After researchers determined that they had reliably identified all of the unofficial Facebook accounts for members of Congress and determined that nearly every member had both an official and unofficial account, the scope of the sampling frame was expanded to include unofficial posts, increasing its size by 40%. The sampling frame was then also extended to encompass a wider time frame, including three full years (from the beginning of 2015 through the end of 2017). Expanding the time frame increased the post count by an additional 17%. The final population consisted of 737,598 posts – 65% larger than the original dataset. As a result, the training and evaluation samples were expanded in a proportional fashion. To do so, new rows were added to the existing samples by drawing exclusively from posts from the new accounts that were created during the original time frame, increasing the sample sizes up by 40%. These new rows were drawn using post-stratification weights based on the party of the member, whether the account was official or not, and the month during which the post was made. These weights ensured that the resulting sample preserved representative proportions across those dimensions. The newly added posts were nearly all unofficial posts, although a handful of the additional posts were drawn from several new official accounts that had been created since the initial sample was drawn, due to special elections.
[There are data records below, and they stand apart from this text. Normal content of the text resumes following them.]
-- ==== Sys2Proof/Machine/Servo.lean ====
section
/-! DEFINITION. PTP on the two LANs, path delay, and the servo (R387 to R390, R394 to R396). Servo states:
0 FREERUN, 1 ACQUIRE, 2 LOCKED, 3 HOLDOVER, 4 VERIFY. Times are in 2^-16 ns. -/

namespace Sys2Proof.Machine

def State.modNet (s : State) (f : NetUnit → NetUnit) : State := { s with net := f s.net }
def State.netPort (s : State) (p : Nat) : NetPort := smGet (fun _ => {}) s.net.ports p
def State.setNetPort (s : State) (p : Nat) (x : NetPort) : State :=
  s.modNet (fun n => { n with ports := smSet (fun _ => {}) n.ports p x })

/-- Nanoseconds in 2^-16 ns. -/
def ns16 (n : Nat) : Int := (n * 65536 : Nat)

def State.servoSt (s : State) : Nat := s.rdF Reg.TIME_SERVO_STATUS 2 0
def State.asymSuspect (s : State) : Bool := s.bit Reg.TIME_SERVO_STATUS 3
def State.lanUse (s : State) (p : Nat) : Bool := s.bit Reg.TIME_SERVO_STATUS (4 + p)

/-- Latencies of a port at its medium-dependent interface (R389), from 0.1 ns. -/
def State.txLat (s : State) (p : Nat) : Int :=
  ((s.rdF (Reg.NET_INT_LAT p) 15 0 + s.rdF (Reg.NET_EXT_DELAY p) 15 0) * 65536 / 10 : Nat)
def State.rxLat (s : State) (p : Nat) : Int :=
  ((s.rdF (Reg.NET_INT_LAT p) 31 16 + s.rdF (Reg.NET_EXT_DELAY p) 31 16) * 65536 / 10 : Nat)
def State.asym (s : State) (p : Nat) : Int := (sgn 16 (s.rd (Reg.NET_ASYM p)) * 65536).fdiv 10

/-- d_L: the mean of the last accepted samples. -/
def NetPort.delay (x : NetPort) : Option Int :=
  if x.delays.isEmpty then none else some ((x.delays.foldl (· + ·) 0).fdiv x.delays.length)

/-- The grandmaster identity in a data set. -/
def gmId (l : List Nat) : Nat := l.getD 5 0

/-- The ports select different grandmasters. -/
def State.gmDiffer (s : State) : Bool :=
  match (s.netPort 0).best, (s.netPort 1).best with
  | some a, some b => gmId a != gmId b
  | _, _ => false

/-! ## What the registers show -/

/-- LAN_USE, and what PTP_STATUS shows of a port. -/
def State.showPtp (s : State) : State :=
  [0, 1].foldl (fun s p =>
    let x := s.netPort p
    let use := !s.net.dropped.contains p && !(p == 1 && s.gmDiffer)
    let ver := s.servoSt == 4 || s.net.dropped.contains p
    let s := s.wrB Reg.TIME_SERVO_STATUS (4 + p) use
    let s := s.wrF (Reg.NET_PTP_STATUS p) 15 0 (b2n x.best.isSome + b2n use * 2 + b2n (!x.suspects.isEmpty) * 4
      + b2n ver * 8 + x.suspects.length * 256)
    match x.delay with
    | some d => s.wr (Reg.NET_PTP_DELAY p) (unsgn 32 ((d * 1000).fdiv 65536))
    | none => s) s

/-- A change of the servo state (R396). -/
def State.setServo (s : State) (st : Nat) : State :=
  if s.servoSt = st then s
  else
    let s := ((s.wrF Reg.TIME_SERVO_STATUS 2 0 st).setStCode Reg.pageTIME st).intSet Reg.pageTIME 8
    let s := s.modNet (fun n => { n with everLocked := n.everLocked || st == 2, lockRun := 0, offRun := 0 })
    s.showPtp.tally 0x0070 0x63 0 (if st = 3 then 1 else 0) st

/-- Into HOLDOVER: d_L is held, and samples count anew. -/
def State.enterHoldover (s : State) : State :=
  let s := s.modNet (fun n => { n with
    holdFrc := s.frc, agree := none
    heldDelay := [0, 1].foldl (fun m p => smSet (fun _ => none) m p (s.netPort p).delay) [] })
  let s := [0, 1].foldl (fun s p => s.setNetPort p { s.netPort p with off := none, stepped := none }) s
  (s.wrB Reg.TIME_SERVO_STATUS 6 false).setServo 3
The process of adding additional posts was divided into 10 different iterative steps in order to accurately represent the characteristics of the population data. Prior to each step, researchers computed post-stratification weights using the aforementioned post characteristics and then multiplied by weights based on the original sample’s keyword oversampling proportions in order to preserve the oversampling rates at which new posts would be added. One-tenth of the desired number of new posts was then sampled using these weights, after which the weights were recomputed. Through this iterative process, the weights were adjusted to compensate for random variation, allowing the sample to smoothly converge to the correct population proportions in each stratum as it approached its target size.

Finally, the newly expanded samples were expanded once more using this same process, this time increasing their size 17% to proportionally match the expansion of the time frame. These new rows were drawn exclusively from both official and unofficial posts produced after the time frame of the initial sample and were again extracted using post-stratification weights on month, official account status and political party. Finally, to round the sample sizes up to an even number, a small number of additional rows were drawn from the entire final sampling frame using the post-stratification weights, bringing the evaluation sample to 1,100 posts, up from 650, and the training sample to 11,000 posts, up from 6,499. The new posts were then coded by in-house experts and Mechanical Turk users in early 2018.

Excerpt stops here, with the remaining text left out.